電気光学結晶基板31の出射面312側に設けられた結像光学系4では、レンズ41、アパーチャ板42およびレンズ43がこの順番で配置されている。レンズ41の前側焦点は、電気光学結晶基板31の出射面312の位置に設定され、レンズ41の後側焦点にアパーチャ板42が設けられており、電気光学結晶基板31の出射面312から+Z方向に平行に射出された変調光54はアパーチャ板42のアパーチャ部分を通過してレンズ43に入射する。さらに、レンズ43の前側焦点はアパーチャ板42の位置に設定され、レンズ43の後側焦点は基板Wの表面上に設定されており、変調光54はレンズ43を介して基板Wの表面上に照射される。
これに対して、電気光学結晶基板31から射出された回折光は光軸52に対して傾いた状態で電気光学結晶基板31から射出されるため、アパーチャ板42のアパーチャ部分を通過できない。したがって、回折光はアパーチャ板42で遮蔽される。こうして、0次光としての変調光54のみが基板Wの表面に照射され、基板Wに対する露光処理が実行される。
<光学デバイスの構成>
次に、光学デバイス3について図3から図6までの図面を適宜用いて説明する。
図3は、図2における光学デバイス3の斜視図、図4はその側面図、図5は図2のA−A'断面における光学デバイス3の断面図、図6は光学デバイス3における分極反転構造を、それぞれ概念的に示す図である。
まず、図3を参照して説明する。光学デバイス3は、強誘電体結晶により構成された電気光学結晶基板31を有する。電気光学結晶基板31は、分極の向きが互いに反対である分極対を所定の周期で光進行方向(Z方向)に対して直交する配列方向に配列した周期分極反転構造を含む複数の周期分極反転領域323および324を有する。周期分極反転領域323および324の詳細な構造は、後述する。
また、光学デバイス3は、絶縁層33と、後述の多層構造を有する共通電極34と、支持基板35とを有する。電気光学結晶基板31は、絶縁層33および共通電極34を介して支持基板35に支持されている。

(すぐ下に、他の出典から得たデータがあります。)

-- ==== Sys2Proof/Laws/Codec.lean ====
section
/-! SUPPORT. The laws of the field functions: the packing and the split are inverted by their decoders
(`40_codec.md` R100 to R103), the encoders have the lengths of the table, and a shape says the length. -/

namespace Sys2Proof

/-- The zero-extended group is the group again: bit 7 of an encoded field byte is 0 (R71). -/
@[simp] theorem group7_zext8 (g : BitVec 7) : group7 (zext8 g) = g := by
  apply BitVec.eq_of_toNat_eq
  simp only [group7, zext8, BitVec.toNat_setWidth]
  have := g.isLt
  omega

/-- `joinAddr(splitAddr(a)) = a` (R102, R103). -/
theorem joinAddr_split (a : Addr) : joinAddr (splitHigh a) (splitLow a) = a := by
  apply BitVec.eq_of_toNat_eq
  simp only [joinAddr, splitHigh, splitLow, group7_zext8, BitVec.toNat_ofNat, BitVec.extractLsb'_toNat,
    Nat.shiftRight_eq_div_pow]
  have := a.isLt
  omega

/-- The groups of a 35-bit pattern add up to it (R79). -/
theorem accumulate35_slices (s : BitVec 35) :
    accumulate35 ⟨slice7 s 4, slice7 s 3, slice7 s 2, slice7 s 1, slice7 s 0⟩ = s.toNat := by
  simp only [accumulate35, slice7, group7_zext8, BitVec.extractLsb'_toNat, Nat.shiftRight_eq_div_pow]
  have := s.isLt
  omega

/-- The low 32 bits of the 35-bit sign extension are the value (R79, `90_conflicts.md` C6). -/
theorem setWidth_signExtend35 (v : Value) : (v.signExtend 35).setWidth 32 = v := by
  ext i hi
  simp [BitVec.getElem_setWidth, BitVec.getLsbD_signExtend, hi]
  omega

/-- `unpackValue(packValue(v)) = v` (R100, R101). -/
theorem unpackValue_packValue (v : Value) : unpackValue (packValue v) = v := by
  have h : accumulate35 (packValue v) = (v.signExtend 35).toNat := accumulate35_slices _
  rw [unpackValue, h]
  exact (setWidth_signExtend35 v)

/-- A laid frame has the length asked for, where the fixed bytes fit in it. -/
theorem layFrame_length (len : Nat) (head : Frame) (fields : List (Nat × Byte)) (h : head.length ≤ len) :
    (layFrame len head fields).length = len := by
  have fold : ∀ f : Frame, (fields.foldl (fun f e => f.set e.1 e.2) f).length = f.length := by
    induction fields with
    | nil => exact fun _ => rfl
    | cons e rest ih => exact fun f => (ih _).trans List.length_set
  rw [layFrame, fold, List.length_append, List.length_replicate]
  omega

/-- The bytes of an encoded ChangeParameter in order, as R105 writes them. -/
theorem encodeChangeParameter_bytes (fl : Config.Fills) (p : Addr) (x : Value) (c : Channel) :
    encodeChangeParameter fl p x c =
      Wire.changeHead ++ [splitHigh p, splitLow p, fl.chg10, fl.chg11, zext8 c] ++ (packValue x).toList ++
        [fl.chg18] := rfl

/-- The bytes of an encoded QueryParameter in order, as R106 writes them. -/
theorem encodeQueryParameter_bytes (fl : Config.Fills) (p : Addr) (c : Channel) :
    encodeQueryParameter fl p c =
      Wire.queryHead ++ [splitHigh p, splitLow p, fl.qry11, fl.qry12, zext8 c, fl.qry14] := rfl

/-- The bytes of the harness's Reply in order, as R114 writes them. -/
theorem buildReplyFrame_bytes (c : Channel) (p : Addr) (x : Value) :
    buildReplyFrame c p x =
      Wire.replyHead ++ [splitHigh p, splitLow p, 0x00, 0x00, zext8 c] ++ (packValue x).toList ++ [0xF7] := rfl

/-- Length of an encoded ChangeParameter (R73). -/
theorem encodeChangeParameter_length (fl : Config.Fills) (p : Addr) (x : Value) (c : Channel) :
    (encodeChangeParameter fl p x c).length = Wire.changeLen := rfl

/-- Length of an encoded QueryParameter (R74). -/
theorem encodeQueryParameter_length (fl : Config.Fills) (p : Addr) (c : Channel) :
    (encodeQueryParameter fl p c).length = Wire.queryLen := rfl

/-- Length of the harness's Reply (R75). -/
theorem buildReplyFrame_length (c : Channel) (p : Addr) (x : Value) :
    (buildReplyFrame c p x).length = Wire.replyLen := rfl

/-- The Keepalive shape says the frame. -/
theorem isKeepalive_iff (f : Frame) : isKeepalive f = true ↔ f = Wire.keepaliveFrame := by
  simp [isKeepalive]

/-- The ChangeParameter shape: exact length and fixed bytes (R73). -/
theorem isChange_iff (f : Frame) :
    isChange f = true ↔ f.length = Wire.changeLen ∧ f.take 8 = Wire.changeHead := by
  simp [isChange, headMatches, Wire.changeHead]

/-- The QueryParameter shape: exact length and fixed bytes (R74). -/
theorem isQuery_iff (f : Frame) :
    isQuery f = true ↔ f.length = Wire.queryLen ∧ f.take 9 = Wire.queryHead := by
  simp [isQuery, headMatches, Wire.queryHead]

/-- The ReplyParameter shape: exact length and fixed bytes (R75). -/
theorem isReply_iff (f : Frame) :
    isReply f = true ↔ f.length = Wire.replyLen ∧ f.take 9 = Wire.replyHead := by
  simp [isReply, headMatches, Wire.replyHead]

end Sys2Proof
end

そして、電気光学結晶基板31の支持基板35とは反対側の主面には、電極36が所定のパターンにて形成されている。
電気光学結晶基板31は、酸化マグネシウム(MgO)を添加した平板状のリチウムナイオベート(MgO:Lithium Niobate、以下「MgO:LN」と記載する)の単結晶基板で構成され、このリチウムナイオベート単結晶基板に対して後述する処理を行うことで、電気光学結晶基板31に周期分極反転領域323および324を形成する。

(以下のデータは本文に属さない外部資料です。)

-- ==== Sys2Proof/Laws/Step.lean ====
section
/-! SUPPORT. The step as a function of the block: the two paths of an edge as updates of the block, and the step in
terms of them. The meanings are unfolded here once. -/

namespace Sys2Proof.Machine

/-- What a received message does to the block (R146 to R148). -/
def Block.receive (b : Block) : Msg → Block
  | .keepalive => b.observe .keepalive 0 0 0
  | .changeParameter ch p x => b.observe .change ch p x
  | .queryParameter ch p => b.observe .query ch p 0
  | .replyParameter ch p x => (b.observe .reply ch p x).insertReply (ch, p) x
  | .unknown _ => b.observe .unknown 0 0 0

/-- What an accepted command does to the block (R130). -/
def Block.command (b : Block) (w : CommandWord) : Block :=
  match opOfBits w.op with
  | .keepalive => b.accept .keepalive .ka w.addr w.channel w.value w.timeout
  | .change => b.accept .change .chg w.addr w.channel w.value w.timeout
  | .query => (b.accept .query .qry w.addr w.channel w.value w.timeout).discard (w.channel, w.addr)
  | .setConfirm => b.accept .setConfirm .chg w.addr w.channel w.value w.timeout

/-- The caller path's edge on the block (R150). -/
def Block.callerEdge (b : Block) (I : Inputs) : Block :=
  match b.fsm with
  | .idle => if I.cmd_valid then b.command I.commandWord else b
  | .send => b.sendEdge I.tx_ready
  | .wait => b.waitEdge I.tick
  | .resp => b.respEdge I.rsp_ready

/-- The listener path's edge on the block (R150). -/
def Block.listenerEdge (b : Block) (I : Inputs) : Block :=
  if I.rx_valid then
    if I.rx_last then b.receive (b.rxMessage I.rx_data) else b.noFrame.keepByte I.rx_data
  else b.noFrame

/-- A received message's instruction is executed as `Block.receive` says. -/
theorem exec_toInstr (m : Msg) (s : State) : exec m.toInstr s = .next (s.withBlock (s.block.receive m)) := by
  cases m <;> rfl

/-- An offered command is executed, in IDLE, as `Block.command` says. -/
theorem exec_decodeCommand (w : CommandWord) (s : State) (h : s.block.fsm = .idle) :
    exec (decodeCommand w) s = .next (s.withBlock (s.block.command w)) := by
  unfold decodeCommand Block.command opOfBits
  split
  · simp [exec, execCmdKeepalive, whenIdle, h]
  · split
    · simp [exec, execCmdChange, whenIdle, h]
    · split
      · simp [exec, execCmdQuery, whenIdle, h]
      · simp [exec, execCmdSetConfirm, whenIdle, h]

theorem callerPath_eq (I : Inputs) (s : State) :
    callerPath I s = .next (s.withBlock (s.block.callerEdge I)) := by
  unfold callerPath Block.callerEdge
  cases h : s.block.fsm with
  | idle =>
    cases hv : I.cmd_valid with
    | false => rfl
    | true => simpa using exec_decodeCommand I.commandWord s h
  | send => rfl
  | wait => rfl
  | resp => rfl

theorem listenerPath_eq (I : Inputs) (s : State) :
    listenerPath I s = .next (s.withBlock (s.block.listenerEdge I)) := by
  unfold listenerPath Block.listenerEdge
  cases I.rx_valid with
  | false => rfl
  | true =>
    cases I.rx_last with
    | false => rfl
    | true => simpa using exec_toInstr (s.block.rxMessage I.rx_data) s

/-- The step at an edge with `rst` = 1 (R190). -/
theorem step_of_rst {s : State} (h : s.input.rst = true) :
    step s = .next (s.withBlock Block.reset).advance := by
  simp [step, clockEdge, h]

/-- The step at any other edge: the caller path, then the listener path (R150, log 4). -/
theorem step_of_running {s : State} (h : s.input.rst = false) :
    step s = .next (s.withBlock ((s.block.callerEdge s.input).listenerEdge s.input)).advance := by
  simp [step, clockEdge, h, callerPath_eq, listenerPath_eq]

/-- Every way an edge of the caller path can go, and the block it leaves (R130, R135, R136, R138 to R144). -/
inductive CallerCase (b : Block) (I : Inputs) : Block → Prop where
  | rest (hf : b.fsm = .idle) (hv : I.cmd_valid = false) : CallerCase b I b
  | plain (o : Op) (sel : FrameSel) (hf : b.fsm = .idle) (hv : I.cmd_valid = true) (ho : opOfBits I.cmd_op = o)
      (hs : (o = .keepalive ∧ sel = .ka) ∨ (o = .change ∧ sel = .chg) ∨ (o = .setConfirm ∧ sel = .chg)) :
      CallerCase b I (b.accept o sel I.cmd_addr I.cmd_channel I.cmd_value I.cmd_timeout)
  | query (hf : b.fsm = .idle) (hv : I.cmd_valid = true) (ho : opOfBits I.cmd_op = .query) :
      CallerCase b I
        ((b.accept .query .qry I.cmd_addr I.cmd_channel I.cmd_value I.cmd_timeout).discard
          (I.cmd_channel, I.cmd_addr))
  | stall (hf : b.fsm = .send) (hv : I.tx_ready = false) : CallerCase b I b
  | byte (hf : b.fsm = .send) (hv : I.tx_ready = true) (hi : b.idx.toNat ≠ frameLen b.frame - 1) :
      CallerCase b I b.nextByte
  | sent (hf : b.fsm = .send) (hv : I.tx_ready = true) (hi : b.idx.toNat = frameLen b.frame - 1)
      (hs : b.frame = .ka ∨ (b.frame = .chg ∧ b.op = .change)) : CallerCase b I (b.complete .sent 0)
  | confirm (hf : b.fsm = .send) (hv : I.tx_ready = true) (hi : b.idx.toNat = frameLen b.frame - 1)
      (hs : b.frame = .chg) (ho : b.op ≠ .change) : CallerCase b I (b.startQuery.discard (b.c, b.a))
  | await (hf : b.fsm = .send) (hv : I.tx_ready = true) (hi : b.idx.toNat = frameLen b.frame - 1)
      (hs : b.frame = .qry) : CallerCase b I b.enterWait
  | found (x : Value) (hf : b.fsm = .wait) (hw : b.wake = true) (hx : tblRead b.table (b.c, b.a) = some x) :
      CallerCase b I ((b.discard (b.c, b.a)).complete (foundStatus b.op x b.v) x)
  | expired (hf : b.fsm = .wait) (hx : b.wake = true → tblRead b.table (b.c, b.a) = none) (ht : b.timer = 0) :
      CallerCase b I (b.complete .timeout 0)
  | waiting (hf : b.fsm = .wait) (hx : b.wake = true → tblRead b.table (b.c, b.a) = none) (ht : b.timer ≠ 0) :
      CallerCase b I { b with wake := false, timer := if I.tick then b.timer - 1 else b.timer }
  | held (hf : b.fsm = .resp) (hv : I.rsp_ready = false) : CallerCase b I b
  | taken (hf : b.fsm = .resp) (hv : I.rsp_ready = true) : CallerCase b I b.release

/-- Each edge of the caller path goes one of these ways. -/
theorem Block.callerEdge_case (b : Block) (I : Inputs) : CallerCase b I (b.callerEdge I) := by
  unfold Block.callerEdge
  cases hf : b.fsm with
  | idle =>
    cases hv : I.cmd_valid with
    | false => exact .rest hf hv
    | true =>
      simp only [if_true, Block.command]
      cases ho : opOfBits I.commandWord.op with
      | keepalive => exact .plain .keepalive .ka hf hv ho (.inl ⟨rfl, rfl⟩)
      | change => exact .plain .change .chg hf hv ho (.inr (.inl ⟨rfl, rfl⟩))
      | query => exact .query hf hv ho
      | setConfirm => exact .plain .setConfirm .chg hf hv ho (.inr (.inr ⟨rfl, rfl⟩))
  | send =>
    dsimp only
    rcases b.sendEdge_cases I.tx_ready with ⟨hv, he⟩ | ⟨hv, hi, he⟩ | ⟨hv, hi, he⟩
    · rw [he]
      exact .stall hf hv
    · rw [he]
      exact .byte hf hv hi
    · rcases b.frameSent_cases with ⟨hs, hfs⟩ | ⟨hs, ho, hfs⟩ | ⟨hs, ho, hfs⟩ | ⟨hs, hfs⟩
      · rw [he, hfs]
        exact .sent hf hv hi (.inl hs)
      · rw [he, hfs]
        exact .sent hf hv hi (.inr ⟨hs, ho⟩)
      · rw [he, hfs]
        exact .confirm hf hv hi hs ho
      · rw [he, hfs]
        exact .await hf hv hi hs
  | wait =>
    dsimp only
    rcases b.waitEdge_cases I.tick with ⟨x, hw, hx, he⟩ | ⟨hx, ht, he⟩ | ⟨hx, ht, he⟩
    · rw [he]
      exact .found x hf hw hx
    · rw [he]
      exact .expired hf hx ht
    · rw [he, b.keepWaiting_eq]
      exact .waiting hf hx ht
  | resp =>
    dsimp only
    rcases b.respEdge_cases I.rsp_ready with ⟨hv, he⟩ | ⟨hv, he⟩
    · rw [he]
      exact .held hf hv
    · rw [he]
      exact .taken hf hv

/-- Everything a step can do: reset, or the two paths. -/
theorem step_cases {s s' : State} (h : step s = .next s') :
    (s.input.rst = true ∧ s' = (s.withBlock Block.reset).advance) ∨
    (s.input.rst = false ∧
      s' = (s.withBlock ((s.block.callerEdge s.input).listenerEdge s.input)).advance) := by
  cases hr : s.input.rst with
  | true =>
    rw [step_of_rst hr] at h
    injection h with h
    exact .inl ⟨rfl, h.symm⟩
  | false =>
    rw [step_of_running hr] at h
    injection h with h
    exact .inr ⟨rfl, h.symm⟩

end Sys2Proof.Machine
end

なお、電気光学結晶基板31の材料としては、リチウムナイオベートに限られず、酸化マグネシウム(MgO)を添加したストイキオメトリリチウムタンタレート(MgO:Stoichiometric Lithium Tantalate、以下「MgO:SLT」と記載する)を用いてもよい。また、MgOを添加しないリチウムナイオベート(LN)やリチウムタンタレート(LT)を用いてもよい。
絶縁層33は、二酸化ケイ素(SiO)により構成され、電気光学結晶基板31の下面(−Y側のZX面)の、少なくとも周期分極反転領域323および324に対して全面均一に形成される。なお、絶縁層33の材料としては、SiOに限られず、酸化アルミニウム(Al)等の酸化膜や、窒化ケイ素(SiN)等の窒化膜を用いてもよい。
共通電極34は、絶縁層33の下面(−Y側のZX面)の、少なくとも周期分極反転領域323および324に対して全面均一に形成され、接地されている。共通電極34の詳細な構造は、後述する。
支持基板35は、共通電極34の下面(−Y側のZX面)に設けられ、周期分極反転領域323および324を有する電気光学結晶基板31よりも厚みが大きい板状部材である。支持基板35としては、電気光学結晶基板31と同一組成のMgO:LNの単結晶基板が用いられ、かつ結晶方位の絶対値が電気光学結晶基板31と一致するように接合されている。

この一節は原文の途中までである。